REQUIREMENT:
For this exercise, reproduce the entries below exactly, but only from the line containing "(f : MrotF)" through the line containing "BitVec.ofNat 36 (if", both included.
--- SUPPLIED INFORMATION ---
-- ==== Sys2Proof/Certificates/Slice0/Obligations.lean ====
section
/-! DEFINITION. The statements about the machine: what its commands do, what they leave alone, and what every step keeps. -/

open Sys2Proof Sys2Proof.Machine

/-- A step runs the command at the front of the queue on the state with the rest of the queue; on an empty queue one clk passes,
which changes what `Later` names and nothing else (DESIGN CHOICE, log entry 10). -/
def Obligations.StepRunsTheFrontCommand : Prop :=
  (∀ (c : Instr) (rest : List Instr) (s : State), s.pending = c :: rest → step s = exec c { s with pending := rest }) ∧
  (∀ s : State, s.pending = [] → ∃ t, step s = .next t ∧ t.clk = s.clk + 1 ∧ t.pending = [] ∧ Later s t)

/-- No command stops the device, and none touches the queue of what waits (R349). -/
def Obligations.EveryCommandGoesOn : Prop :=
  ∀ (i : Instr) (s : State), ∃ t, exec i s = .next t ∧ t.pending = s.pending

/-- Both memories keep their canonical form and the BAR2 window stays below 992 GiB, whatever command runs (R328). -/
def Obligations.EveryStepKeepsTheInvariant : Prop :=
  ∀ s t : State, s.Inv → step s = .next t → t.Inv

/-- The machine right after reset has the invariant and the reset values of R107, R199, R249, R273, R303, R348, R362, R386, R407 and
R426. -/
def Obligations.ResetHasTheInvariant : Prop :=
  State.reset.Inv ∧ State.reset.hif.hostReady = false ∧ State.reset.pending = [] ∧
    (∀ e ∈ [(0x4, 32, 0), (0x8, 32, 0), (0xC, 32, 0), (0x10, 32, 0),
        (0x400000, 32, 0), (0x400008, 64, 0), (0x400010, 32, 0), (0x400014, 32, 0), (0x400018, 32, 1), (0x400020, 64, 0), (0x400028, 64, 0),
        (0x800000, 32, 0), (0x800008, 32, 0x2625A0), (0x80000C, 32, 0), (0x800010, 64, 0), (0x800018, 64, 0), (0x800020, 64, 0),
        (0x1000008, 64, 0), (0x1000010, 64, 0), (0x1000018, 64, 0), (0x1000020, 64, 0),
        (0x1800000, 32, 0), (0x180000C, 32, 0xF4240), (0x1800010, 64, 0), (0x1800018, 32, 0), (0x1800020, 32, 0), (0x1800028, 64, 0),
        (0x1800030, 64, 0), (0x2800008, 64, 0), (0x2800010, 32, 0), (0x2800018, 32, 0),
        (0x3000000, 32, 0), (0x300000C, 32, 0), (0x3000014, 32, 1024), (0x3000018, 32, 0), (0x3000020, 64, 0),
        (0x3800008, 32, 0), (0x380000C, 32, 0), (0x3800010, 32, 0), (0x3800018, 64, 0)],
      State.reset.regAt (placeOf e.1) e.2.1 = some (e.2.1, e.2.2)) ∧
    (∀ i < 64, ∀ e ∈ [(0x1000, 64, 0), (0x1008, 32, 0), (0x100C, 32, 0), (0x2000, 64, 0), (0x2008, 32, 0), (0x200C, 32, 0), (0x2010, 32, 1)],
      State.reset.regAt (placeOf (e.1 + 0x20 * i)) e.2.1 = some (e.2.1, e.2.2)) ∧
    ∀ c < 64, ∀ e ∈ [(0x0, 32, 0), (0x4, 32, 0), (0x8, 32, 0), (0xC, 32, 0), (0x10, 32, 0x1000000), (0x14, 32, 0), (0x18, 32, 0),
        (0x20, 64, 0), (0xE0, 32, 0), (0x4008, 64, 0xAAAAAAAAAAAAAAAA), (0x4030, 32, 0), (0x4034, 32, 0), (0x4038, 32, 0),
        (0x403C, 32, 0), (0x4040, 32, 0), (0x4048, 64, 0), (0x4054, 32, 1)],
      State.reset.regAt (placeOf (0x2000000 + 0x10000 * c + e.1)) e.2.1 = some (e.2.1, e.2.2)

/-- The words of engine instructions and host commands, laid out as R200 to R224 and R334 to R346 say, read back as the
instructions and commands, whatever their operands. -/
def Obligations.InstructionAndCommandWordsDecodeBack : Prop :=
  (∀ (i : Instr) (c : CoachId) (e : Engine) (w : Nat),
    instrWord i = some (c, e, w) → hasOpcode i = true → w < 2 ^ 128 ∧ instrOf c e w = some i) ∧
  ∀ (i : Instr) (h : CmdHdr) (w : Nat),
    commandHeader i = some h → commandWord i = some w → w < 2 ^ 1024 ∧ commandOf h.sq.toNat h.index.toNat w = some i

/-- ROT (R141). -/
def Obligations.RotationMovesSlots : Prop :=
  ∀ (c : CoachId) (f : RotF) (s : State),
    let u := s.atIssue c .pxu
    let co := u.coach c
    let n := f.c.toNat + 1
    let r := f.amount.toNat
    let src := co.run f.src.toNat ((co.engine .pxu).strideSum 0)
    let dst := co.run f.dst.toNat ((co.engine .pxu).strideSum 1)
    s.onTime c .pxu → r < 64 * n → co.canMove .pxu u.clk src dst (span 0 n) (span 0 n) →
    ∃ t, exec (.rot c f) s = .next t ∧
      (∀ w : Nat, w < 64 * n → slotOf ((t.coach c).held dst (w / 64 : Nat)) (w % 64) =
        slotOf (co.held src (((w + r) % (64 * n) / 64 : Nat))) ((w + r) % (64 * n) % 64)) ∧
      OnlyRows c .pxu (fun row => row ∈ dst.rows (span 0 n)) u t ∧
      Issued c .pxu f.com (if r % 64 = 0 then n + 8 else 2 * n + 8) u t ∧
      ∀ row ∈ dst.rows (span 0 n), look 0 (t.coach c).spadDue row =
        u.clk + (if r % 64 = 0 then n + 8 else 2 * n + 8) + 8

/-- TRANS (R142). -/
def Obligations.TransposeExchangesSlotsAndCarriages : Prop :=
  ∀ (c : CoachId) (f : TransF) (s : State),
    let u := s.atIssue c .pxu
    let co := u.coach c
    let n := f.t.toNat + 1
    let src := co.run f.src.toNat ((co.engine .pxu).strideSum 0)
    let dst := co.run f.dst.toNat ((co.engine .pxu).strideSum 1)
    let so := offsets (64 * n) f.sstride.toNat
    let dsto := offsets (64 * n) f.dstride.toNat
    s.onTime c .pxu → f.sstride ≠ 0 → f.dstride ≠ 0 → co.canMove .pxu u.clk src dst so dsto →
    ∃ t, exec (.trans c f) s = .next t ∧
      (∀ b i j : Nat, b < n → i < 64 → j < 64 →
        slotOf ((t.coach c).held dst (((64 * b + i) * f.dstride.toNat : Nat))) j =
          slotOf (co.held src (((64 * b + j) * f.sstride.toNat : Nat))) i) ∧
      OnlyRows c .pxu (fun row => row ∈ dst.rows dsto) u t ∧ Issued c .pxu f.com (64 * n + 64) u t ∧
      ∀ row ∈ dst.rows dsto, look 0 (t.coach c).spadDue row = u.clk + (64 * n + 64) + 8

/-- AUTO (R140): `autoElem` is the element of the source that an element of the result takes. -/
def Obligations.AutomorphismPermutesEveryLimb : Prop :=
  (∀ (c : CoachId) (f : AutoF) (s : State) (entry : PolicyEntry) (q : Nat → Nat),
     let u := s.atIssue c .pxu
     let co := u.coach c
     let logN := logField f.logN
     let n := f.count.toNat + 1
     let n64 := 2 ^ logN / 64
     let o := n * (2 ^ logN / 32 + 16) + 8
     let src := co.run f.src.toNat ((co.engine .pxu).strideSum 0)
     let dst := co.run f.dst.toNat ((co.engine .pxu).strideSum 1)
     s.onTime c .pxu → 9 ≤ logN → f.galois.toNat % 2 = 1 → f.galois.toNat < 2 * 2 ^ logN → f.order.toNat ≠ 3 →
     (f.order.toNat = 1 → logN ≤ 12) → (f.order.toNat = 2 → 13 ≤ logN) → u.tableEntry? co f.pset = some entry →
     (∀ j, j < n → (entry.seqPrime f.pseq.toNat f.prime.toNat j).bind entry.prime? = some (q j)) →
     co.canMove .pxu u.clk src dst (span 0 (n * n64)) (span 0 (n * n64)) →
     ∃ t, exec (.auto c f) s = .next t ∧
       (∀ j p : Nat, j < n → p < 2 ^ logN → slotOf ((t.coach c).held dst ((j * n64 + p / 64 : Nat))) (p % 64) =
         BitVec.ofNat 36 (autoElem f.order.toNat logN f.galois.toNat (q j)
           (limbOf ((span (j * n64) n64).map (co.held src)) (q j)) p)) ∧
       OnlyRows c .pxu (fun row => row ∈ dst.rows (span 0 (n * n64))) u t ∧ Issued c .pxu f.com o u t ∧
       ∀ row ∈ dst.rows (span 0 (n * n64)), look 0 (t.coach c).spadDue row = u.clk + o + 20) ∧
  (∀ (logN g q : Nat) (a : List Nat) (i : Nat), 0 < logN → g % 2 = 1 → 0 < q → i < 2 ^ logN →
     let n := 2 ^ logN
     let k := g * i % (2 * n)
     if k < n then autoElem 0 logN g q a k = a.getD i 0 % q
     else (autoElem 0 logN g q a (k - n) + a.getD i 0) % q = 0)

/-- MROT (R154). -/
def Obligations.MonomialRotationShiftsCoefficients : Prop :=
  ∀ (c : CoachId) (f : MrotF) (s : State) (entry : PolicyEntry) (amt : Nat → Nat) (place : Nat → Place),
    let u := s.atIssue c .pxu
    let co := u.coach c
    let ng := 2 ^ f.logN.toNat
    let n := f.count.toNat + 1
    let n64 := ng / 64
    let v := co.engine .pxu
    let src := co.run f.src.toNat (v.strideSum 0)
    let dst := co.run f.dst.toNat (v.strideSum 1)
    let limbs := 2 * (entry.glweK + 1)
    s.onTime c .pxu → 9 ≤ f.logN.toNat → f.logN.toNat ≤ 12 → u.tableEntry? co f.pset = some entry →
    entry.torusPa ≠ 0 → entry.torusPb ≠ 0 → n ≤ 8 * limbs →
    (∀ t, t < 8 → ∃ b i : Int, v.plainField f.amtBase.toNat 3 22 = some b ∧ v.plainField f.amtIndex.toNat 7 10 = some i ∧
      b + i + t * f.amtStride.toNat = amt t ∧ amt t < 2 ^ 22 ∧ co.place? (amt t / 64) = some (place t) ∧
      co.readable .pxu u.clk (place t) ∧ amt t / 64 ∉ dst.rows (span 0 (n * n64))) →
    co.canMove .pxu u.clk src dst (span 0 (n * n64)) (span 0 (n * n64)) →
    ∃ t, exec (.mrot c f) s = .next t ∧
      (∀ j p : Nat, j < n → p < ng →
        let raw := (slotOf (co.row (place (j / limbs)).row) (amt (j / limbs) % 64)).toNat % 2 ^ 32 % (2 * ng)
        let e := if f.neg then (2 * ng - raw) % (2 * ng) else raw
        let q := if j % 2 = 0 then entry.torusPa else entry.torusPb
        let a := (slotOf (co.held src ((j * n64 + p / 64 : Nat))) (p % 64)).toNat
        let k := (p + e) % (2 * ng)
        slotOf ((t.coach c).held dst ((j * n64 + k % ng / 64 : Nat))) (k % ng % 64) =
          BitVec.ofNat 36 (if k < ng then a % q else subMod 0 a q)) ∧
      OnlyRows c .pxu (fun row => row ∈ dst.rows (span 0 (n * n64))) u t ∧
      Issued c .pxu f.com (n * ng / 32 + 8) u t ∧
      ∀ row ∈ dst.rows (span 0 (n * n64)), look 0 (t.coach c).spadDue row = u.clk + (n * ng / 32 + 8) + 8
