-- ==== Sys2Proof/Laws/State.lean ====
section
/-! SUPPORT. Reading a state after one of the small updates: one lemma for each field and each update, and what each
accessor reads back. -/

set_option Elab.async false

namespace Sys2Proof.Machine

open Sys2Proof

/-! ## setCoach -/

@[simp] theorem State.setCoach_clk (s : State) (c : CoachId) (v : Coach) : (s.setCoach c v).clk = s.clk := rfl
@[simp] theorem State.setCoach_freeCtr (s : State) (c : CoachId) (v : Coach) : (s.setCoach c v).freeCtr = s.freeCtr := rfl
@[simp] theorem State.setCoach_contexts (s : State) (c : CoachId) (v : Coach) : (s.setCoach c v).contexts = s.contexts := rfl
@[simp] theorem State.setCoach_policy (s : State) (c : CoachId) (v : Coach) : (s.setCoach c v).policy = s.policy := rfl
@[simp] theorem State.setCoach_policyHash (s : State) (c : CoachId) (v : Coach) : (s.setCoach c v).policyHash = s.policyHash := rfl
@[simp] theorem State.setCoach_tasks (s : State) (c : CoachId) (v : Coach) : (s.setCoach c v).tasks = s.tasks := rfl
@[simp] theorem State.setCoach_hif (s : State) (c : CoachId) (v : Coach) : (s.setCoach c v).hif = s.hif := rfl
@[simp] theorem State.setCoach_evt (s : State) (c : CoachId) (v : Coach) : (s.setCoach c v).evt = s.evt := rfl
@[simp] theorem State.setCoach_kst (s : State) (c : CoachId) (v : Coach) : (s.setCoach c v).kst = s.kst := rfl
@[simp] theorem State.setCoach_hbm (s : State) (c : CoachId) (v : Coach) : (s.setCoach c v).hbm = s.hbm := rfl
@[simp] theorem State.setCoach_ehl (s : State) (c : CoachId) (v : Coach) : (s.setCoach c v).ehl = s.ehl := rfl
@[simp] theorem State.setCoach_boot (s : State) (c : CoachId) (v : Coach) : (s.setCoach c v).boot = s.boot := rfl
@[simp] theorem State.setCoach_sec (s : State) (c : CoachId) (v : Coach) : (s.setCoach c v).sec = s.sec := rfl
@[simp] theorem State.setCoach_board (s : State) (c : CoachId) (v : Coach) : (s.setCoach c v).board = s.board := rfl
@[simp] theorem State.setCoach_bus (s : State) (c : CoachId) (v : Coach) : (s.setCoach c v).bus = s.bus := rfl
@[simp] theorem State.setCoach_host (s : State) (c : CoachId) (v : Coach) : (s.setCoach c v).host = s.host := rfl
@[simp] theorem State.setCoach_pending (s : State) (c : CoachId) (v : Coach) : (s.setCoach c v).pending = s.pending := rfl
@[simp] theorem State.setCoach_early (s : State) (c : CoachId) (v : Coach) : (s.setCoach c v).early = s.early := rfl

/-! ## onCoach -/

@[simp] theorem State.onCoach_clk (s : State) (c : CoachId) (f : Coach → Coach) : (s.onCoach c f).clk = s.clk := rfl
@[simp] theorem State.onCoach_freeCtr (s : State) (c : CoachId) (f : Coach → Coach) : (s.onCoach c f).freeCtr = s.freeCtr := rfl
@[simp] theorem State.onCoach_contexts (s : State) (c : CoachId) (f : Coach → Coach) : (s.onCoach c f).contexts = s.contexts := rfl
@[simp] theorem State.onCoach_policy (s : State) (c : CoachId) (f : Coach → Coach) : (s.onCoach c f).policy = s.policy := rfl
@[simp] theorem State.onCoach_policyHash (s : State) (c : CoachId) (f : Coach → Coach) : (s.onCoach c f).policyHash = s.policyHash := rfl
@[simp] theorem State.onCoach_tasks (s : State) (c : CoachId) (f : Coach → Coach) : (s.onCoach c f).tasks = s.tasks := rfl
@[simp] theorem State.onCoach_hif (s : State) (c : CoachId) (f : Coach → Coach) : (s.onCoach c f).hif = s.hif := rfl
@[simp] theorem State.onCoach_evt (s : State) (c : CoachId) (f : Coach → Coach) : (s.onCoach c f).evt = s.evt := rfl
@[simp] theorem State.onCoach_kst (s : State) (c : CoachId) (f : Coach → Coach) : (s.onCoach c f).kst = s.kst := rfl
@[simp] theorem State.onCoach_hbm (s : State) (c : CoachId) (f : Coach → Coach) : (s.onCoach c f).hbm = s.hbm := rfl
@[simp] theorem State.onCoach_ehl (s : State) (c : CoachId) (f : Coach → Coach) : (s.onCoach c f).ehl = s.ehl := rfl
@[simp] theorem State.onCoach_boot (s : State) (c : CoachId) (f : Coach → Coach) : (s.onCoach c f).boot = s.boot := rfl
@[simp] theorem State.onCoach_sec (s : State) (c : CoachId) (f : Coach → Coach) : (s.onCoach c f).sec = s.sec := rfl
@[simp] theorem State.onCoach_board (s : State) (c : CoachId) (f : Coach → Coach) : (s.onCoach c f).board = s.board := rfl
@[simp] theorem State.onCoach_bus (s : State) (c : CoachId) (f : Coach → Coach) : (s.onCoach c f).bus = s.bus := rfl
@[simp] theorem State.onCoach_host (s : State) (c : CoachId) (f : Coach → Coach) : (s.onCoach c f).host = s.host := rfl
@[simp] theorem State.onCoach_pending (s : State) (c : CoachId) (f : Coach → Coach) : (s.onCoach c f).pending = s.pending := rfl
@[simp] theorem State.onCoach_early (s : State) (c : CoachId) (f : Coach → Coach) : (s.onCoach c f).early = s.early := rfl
---
ANSWER SPACE:
  ∀ (c : CoachId) (f : MrotF) (s : State) (entry : PolicyEntry) (amt : Nat → Nat) (place : Nat → Place),
    let u := s.atIssue c .pxu
    let co := u.coach c
    let ng := 2 ^ f.logN.toNat
    let n := f.count.toNat + 1
    let n64 := ng / 64
    let v := co.engine .pxu
    let src := co.run f.src.toNat (v.strideSum 0)
    let dst := co.run f.dst.toNat (v.strideSum 1)
    let limbs := 2 * (entry.glweK + 1)
    s.onTime c .pxu → 9 ≤ f.logN.toNat → f.logN.toNat ≤ 12 → u.tableEntry? co f.pset = some entry →
    entry.torusPa ≠ 0 → entry.torusPb ≠ 0 → n ≤ 8 * limbs →
    (∀ t, t < 8 → ∃ b i : Int, v.plainField f.amtBase.toNat 3 22 = some b ∧ v.plainField f.amtIndex.toNat 7 10 = some i ∧
      b + i + t * f.amtStride.toNat = amt t ∧ amt t < 2 ^ 22 ∧ co.place? (amt t / 64) = some (place t) ∧
      co.readable .pxu u.clk (place t) ∧ amt t / 64 ∉ dst.rows (span 0 (n * n64))) →
    co.canMove .pxu u.clk src dst (span 0 (n * n64)) (span 0 (n * n64)) →
    ∃ t, exec (.mrot c f) s = .next t ∧
      (∀ j p : Nat, j < n → p < ng →
        let raw := (slotOf (co.row (place (j / limbs)).row) (amt (j / limbs) % 64)).toNat % 2 ^ 32 % (2 * ng)
        let e := if f.neg then (2 * ng - raw) % (2 * ng) else raw
        let q := if j % 2 = 0 then entry.torusPa else entry.torusPb
        let a := (slotOf (co.held src ((j * n64 + p / 64 : Nat))) (p % 64)).toNat
        let k := (p + e) % (2 * ng)
        slotOf ((t.coach c).held dst ((j * n64 + k % ng / 64 : Nat))) (k % ng % 64) =
          BitVec.ofNat 36 (if k < ng then a % q else subMod 0 a q)) ∧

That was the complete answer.